DESCRIPTION OF THE TASK:
Each line from the start of the entries through the line that contains "value of it" should be output exactly, please.

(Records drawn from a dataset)
────────────────────────────────────────
-- ==== Sys2Proof/WellFormed.lean ====
section
/-! DEFINITION. Which commands and which command words are well formed. A term of `Instr` carries at most one bit, and every
value of it has an encoding, so no term is ill formed; the checks of spec/30_encoding.md R97 are on command WORDS. -/

namespace Sys2Proof

/-- Every command is well formed: its only operand is the one-bit field `D` (R92), and both values are encodable (R94). -/
def Instr.wellFormed : Instr → Bool
  | .nop | .wind | .unwind | .brake | .settgt | .rdrst => true
  | .move _ | .hold _ | .setdir _ => true

/-- First check of R97: bits 31:9 are zero. -/
def highBitsClear (w : Word) : Bool := w.toNat / 512 == 0

/-- Second check of R97: the opcode is one of `0x00` to `0x08`. -/
def opcodeDefined (w : Word) : Bool := w.toNat % 256 ≤ 8

/-- Third check of R97: bit 8 is set only where the format is D (MOVE, HOLD, SETDIR). -/
def directionAllowed (w : Word) : Bool :=
  w.toNat / 256 % 2 == 0 || [1, 4, 7].contains (w.toNat % 256)

/-- A command word is legal when it passes the three checks of R97. -/
def legalWord (w : Word) : Bool := highBitsClear w && opcodeDefined w && directionAllowed w

end Sys2Proof
end

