-- ==== Sys2Proof/Machine/Limiter.lean ====
section
/-! DEFINITION. The commands SETTGT, BRAKE and SETDIR and the `BRK_SETTLE` iteration (spec/42_slew_limiter.md R172 to R175). -/

namespace Sys2Proof.Machine

/-- SETTGT (R172): `set_target(SL_ARG_SPEED, SL_ARG_RATE)`, then `complete(1)`. -/
def execSettgt (s : State) : Result :=
  accept (fun t => complete true (setTarget t.opd.slArgSpeed t.opd.slArgRate t)) s

/-- BRAKE (R173): `brake()`, then the settle loop `BRK_SETTLE`. -/
def execBrake (s : State) : Result := accept (fun t => goto .brkSettle (brake t)) s

/-- SETDIR (R174): `set_dir(D)`, then `complete(1)`. -/
def execSetdir (d : Bool) (s : State) : Result := accept (fun t => complete true (setDir d t)) s

/-- The `BRK_SETTLE` iteration (R175). -/
def brkSettleIter (now : Stamp) (s : State) : State := settle now (complete true) s

end Sys2Proof.Machine
end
────────────────────────────────────────
SOLVED PROBLEM:
-- ==== Sys2Proof/WellFormed.lean ====
section
/-! DEFINITION. Which commands and which command words are well formed. A term of `Instr` carries at most one bit, and every
value of it has an encoding, so no term is ill formed; the checks of spec/30_encoding.md R97 are on command WORDS. -/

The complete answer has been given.